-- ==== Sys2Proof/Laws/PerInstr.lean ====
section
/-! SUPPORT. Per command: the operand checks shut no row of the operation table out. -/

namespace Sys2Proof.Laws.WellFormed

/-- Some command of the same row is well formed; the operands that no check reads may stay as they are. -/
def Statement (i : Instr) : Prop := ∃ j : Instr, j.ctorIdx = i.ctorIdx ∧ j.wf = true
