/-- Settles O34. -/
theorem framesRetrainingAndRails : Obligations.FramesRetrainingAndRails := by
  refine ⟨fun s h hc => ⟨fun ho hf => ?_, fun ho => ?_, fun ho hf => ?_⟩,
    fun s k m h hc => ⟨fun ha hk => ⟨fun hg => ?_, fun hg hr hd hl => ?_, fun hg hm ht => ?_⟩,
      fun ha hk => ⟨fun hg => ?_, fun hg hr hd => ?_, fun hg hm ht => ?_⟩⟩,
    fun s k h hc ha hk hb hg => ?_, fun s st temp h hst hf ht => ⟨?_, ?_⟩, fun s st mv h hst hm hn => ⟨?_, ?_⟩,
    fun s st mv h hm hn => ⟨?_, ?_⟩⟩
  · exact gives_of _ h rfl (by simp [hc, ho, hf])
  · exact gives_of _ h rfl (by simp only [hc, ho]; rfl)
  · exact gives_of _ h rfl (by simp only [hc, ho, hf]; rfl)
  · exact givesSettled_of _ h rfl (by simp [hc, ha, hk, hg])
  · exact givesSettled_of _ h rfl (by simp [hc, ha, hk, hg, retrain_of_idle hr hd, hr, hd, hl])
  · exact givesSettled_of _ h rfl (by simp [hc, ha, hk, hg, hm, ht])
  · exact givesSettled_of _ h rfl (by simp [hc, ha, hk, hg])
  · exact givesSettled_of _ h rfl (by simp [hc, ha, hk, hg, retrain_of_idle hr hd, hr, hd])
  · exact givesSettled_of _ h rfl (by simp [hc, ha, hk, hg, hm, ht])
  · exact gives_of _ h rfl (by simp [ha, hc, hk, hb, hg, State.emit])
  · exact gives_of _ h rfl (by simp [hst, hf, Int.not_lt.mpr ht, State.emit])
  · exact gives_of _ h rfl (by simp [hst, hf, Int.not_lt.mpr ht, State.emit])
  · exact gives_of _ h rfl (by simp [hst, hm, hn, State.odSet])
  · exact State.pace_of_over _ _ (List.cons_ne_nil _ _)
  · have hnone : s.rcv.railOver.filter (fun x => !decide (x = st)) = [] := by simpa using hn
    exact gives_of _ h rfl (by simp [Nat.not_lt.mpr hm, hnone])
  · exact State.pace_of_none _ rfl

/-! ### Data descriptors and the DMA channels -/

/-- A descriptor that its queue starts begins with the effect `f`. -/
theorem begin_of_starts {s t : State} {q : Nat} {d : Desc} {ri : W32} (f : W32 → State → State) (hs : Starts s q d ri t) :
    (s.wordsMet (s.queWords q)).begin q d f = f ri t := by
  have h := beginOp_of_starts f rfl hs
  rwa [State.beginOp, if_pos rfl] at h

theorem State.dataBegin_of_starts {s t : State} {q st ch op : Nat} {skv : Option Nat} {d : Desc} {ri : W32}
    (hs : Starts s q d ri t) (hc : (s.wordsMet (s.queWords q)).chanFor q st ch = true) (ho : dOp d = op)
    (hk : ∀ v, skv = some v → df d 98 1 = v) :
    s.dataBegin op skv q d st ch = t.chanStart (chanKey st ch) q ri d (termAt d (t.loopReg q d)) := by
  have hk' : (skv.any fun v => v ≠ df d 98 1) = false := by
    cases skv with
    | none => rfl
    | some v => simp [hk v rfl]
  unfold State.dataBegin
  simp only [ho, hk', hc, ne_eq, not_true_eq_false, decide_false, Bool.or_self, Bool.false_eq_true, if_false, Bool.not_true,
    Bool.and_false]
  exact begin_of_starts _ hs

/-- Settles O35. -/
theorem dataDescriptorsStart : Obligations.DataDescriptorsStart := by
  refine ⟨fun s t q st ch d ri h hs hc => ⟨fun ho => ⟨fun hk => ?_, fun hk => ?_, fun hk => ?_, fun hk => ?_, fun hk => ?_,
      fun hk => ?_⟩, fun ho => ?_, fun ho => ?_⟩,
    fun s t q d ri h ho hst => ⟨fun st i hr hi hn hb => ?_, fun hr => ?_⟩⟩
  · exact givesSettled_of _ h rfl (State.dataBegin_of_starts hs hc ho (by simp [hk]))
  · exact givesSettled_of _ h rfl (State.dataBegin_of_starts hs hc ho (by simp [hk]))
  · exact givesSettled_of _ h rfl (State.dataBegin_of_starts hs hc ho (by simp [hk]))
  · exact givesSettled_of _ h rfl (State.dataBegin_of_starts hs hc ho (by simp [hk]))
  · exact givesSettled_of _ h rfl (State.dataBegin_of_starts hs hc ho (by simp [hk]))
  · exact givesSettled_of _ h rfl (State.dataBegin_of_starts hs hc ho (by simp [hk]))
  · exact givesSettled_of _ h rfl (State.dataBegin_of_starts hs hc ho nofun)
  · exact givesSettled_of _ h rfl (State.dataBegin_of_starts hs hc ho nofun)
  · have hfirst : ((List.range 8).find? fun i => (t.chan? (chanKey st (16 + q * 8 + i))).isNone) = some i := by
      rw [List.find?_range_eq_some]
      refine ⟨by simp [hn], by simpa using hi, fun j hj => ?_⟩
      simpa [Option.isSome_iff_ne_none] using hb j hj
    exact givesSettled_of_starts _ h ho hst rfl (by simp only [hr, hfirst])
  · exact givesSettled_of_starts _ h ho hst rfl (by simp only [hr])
++++++
- Work instructions
All of the records above should be given again exactly as written.

- Task solution
-- ==== Sys2Proof/Laws/PerInstr.lean ====
section
/-! SUPPORT. Per command: the operand checks shut no row of the operation table out. -/

namespace Sys2Proof.Laws.WellFormed

/-- Some command of the same row is well formed; the operands that no check reads may stay as they are. -/
def Statement (i : Instr) : Prop := ∃ j : Instr, j.ctorIdx = i.ctorIdx ∧ j.wf = true
/-- Settles O34. -/
theorem framesRetrainingAndRails : Obligations.FramesRetrainingAndRails := by
  refine ⟨fun s h hc => ⟨fun ho hf => ?_, fun ho => ?_, fun ho hf => ?_⟩,
    fun s k m h hc => ⟨fun ha hk => ⟨fun hg => ?_, fun hg hr hd hl => ?_, fun hg hm ht => ?_⟩,
      fun ha hk => ⟨fun hg => ?_, fun hg hr hd => ?_, fun hg hm ht => ?_⟩⟩,
    fun s k h hc ha hk hb hg => ?_, fun s st temp h hst hf ht => ⟨?_, ?_⟩, fun s st mv h hst hm hn => ⟨?_, ?_⟩,
    fun s st mv h hm hn => ⟨?_, ?_⟩⟩
  · exact gives_of _ h rfl (by simp [hc, ho, hf])
  · exact gives_of _ h rfl (by simp only [hc, ho]; rfl)
  · exact gives_of _ h rfl (by simp only [hc, ho, hf]; rfl)
  · exact givesSettled_of _ h rfl (by simp [hc, ha, hk, hg])
  · exact givesSettled_of _ h rfl (by simp [hc, ha, hk, hg, retrain_of_idle hr hd, hr, hd, hl])
  · exact givesSettled_of _ h rfl (by simp [hc, ha, hk, hg, hm, ht])
  · exact givesSettled_of _ h rfl (by simp [hc, ha, hk, hg])
  · exact givesSettled_of _ h rfl (by simp [hc, ha, hk, hg, retrain_of_idle hr hd, hr, hd])
  · exact givesSettled_of _ h rfl (by simp [hc, ha, hk, hg, hm, ht])
  · exact gives_of _ h rfl (by simp [ha, hc, hk, hb, hg, State.emit])
  · exact gives_of _ h rfl (by simp [hst, hf, Int.not_lt.mpr ht, State.emit])
  · exact gives_of _ h rfl (by simp [hst, hf, Int.not_lt.mpr ht, State.emit])
  · exact gives_of _ h rfl (by simp [hst, hm, hn, State.odSet])
  · exact State.pace_of_over _ _ (List.cons_ne_nil _ _)
  · have hnone : s.rcv.railOver.filter (fun x => !decide (x = st)) = [] := by simpa using hn
    exact gives_of _ h rfl (by simp [Nat.not_lt.mpr hm, hnone])
  · exact State.pace_of_none _ rfl

/-! ### Data descriptors and the DMA channels -/

/-- A descriptor that its queue starts begins with the effect `f`. -/
theorem begin_of_starts {s t : State} {q : Nat} {d : Desc} {ri : W32} (f : W32 → State → State) (hs : Starts s q d ri t) :
    (s.wordsMet (s.queWords q)).begin q d f = f ri t := by
  have h := beginOp_of_starts f rfl hs
  rwa [State.beginOp, if_pos rfl] at h

theorem State.dataBegin_of_starts {s t : State} {q st ch op : Nat} {skv : Option Nat} {d : Desc} {ri : W32}
    (hs : Starts s q d ri t) (hc : (s.wordsMet (s.queWords q)).chanFor q st ch = true) (ho : dOp d = op)
    (hk : ∀ v, skv = some v → df d 98 1 = v) :
    s.dataBegin op skv q d st ch = t.chanStart (chanKey st ch) q ri d (termAt d (t.loopReg q d)) := by
  have hk' : (skv.any fun v => v ≠ df d 98 1) = false := by
    cases skv with
    | none => rfl
    | some v => simp [hk v rfl]
  unfold State.dataBegin
  simp only [ho, hk', hc, ne_eq, not_true_eq_false, decide_false, Bool.or_self, Bool.false_eq_true, if_false, Bool.not_true,
    Bool.and_false]
  exact begin_of_starts _ hs

/-- Settles O35. -/
theorem dataDescriptorsStart : Obligations.DataDescriptorsStart := by
  refine ⟨fun s t q st ch d ri h hs hc => ⟨fun ho => ⟨fun hk => ?_, fun hk => ?_, fun hk => ?_, fun hk => ?_, fun hk => ?_,
      fun hk => ?_⟩, fun ho => ?_, fun ho => ?_⟩,
    fun s t q d ri h ho hst => ⟨fun st i hr hi hn hb => ?_, fun hr => ?_⟩⟩
  · exact givesSettled_of _ h rfl (State.dataBegin_of_starts hs hc ho (by simp [hk]))
  · exact givesSettled_of _ h rfl (State.dataBegin_of_starts hs hc ho (by simp [hk]))
  · exact givesSettled_of _ h rfl (State.dataBegin_of_starts hs hc ho (by simp [hk]))
  · exact givesSettled_of _ h rfl (State.dataBegin_of_starts hs hc ho (by simp [hk]))
  · exact givesSettled_of _ h rfl (State.dataBegin_of_starts hs hc ho (by simp [hk]))
  · exact givesSettled_of _ h rfl (State.dataBegin_of_starts hs hc ho (by simp [hk]))
  · exact givesSettled_of _ h rfl (State.dataBegin_of_starts hs hc ho nofun)
  · exact givesSettled_of _ h rfl (State.dataBegin_of_starts hs hc ho nofun)
  · have hfirst : ((List.range 8).find? fun i => (t.chan? (chanKey st (16 + q * 8 + i))).isNone) = some i := by
      rw [List.find?_range_eq_some]
      refine ⟨by simp [hn], by simpa using hi, fun j hj => ?_⟩
      simpa [Option.isSome_iff_ne_none] using hb j hj
    exact givesSettled_of_starts _ h ho hst rfl (by simp only [hr, hfirst])
  · exact givesSettled_of_starts _ h ho hst rfl (by simp only [hr])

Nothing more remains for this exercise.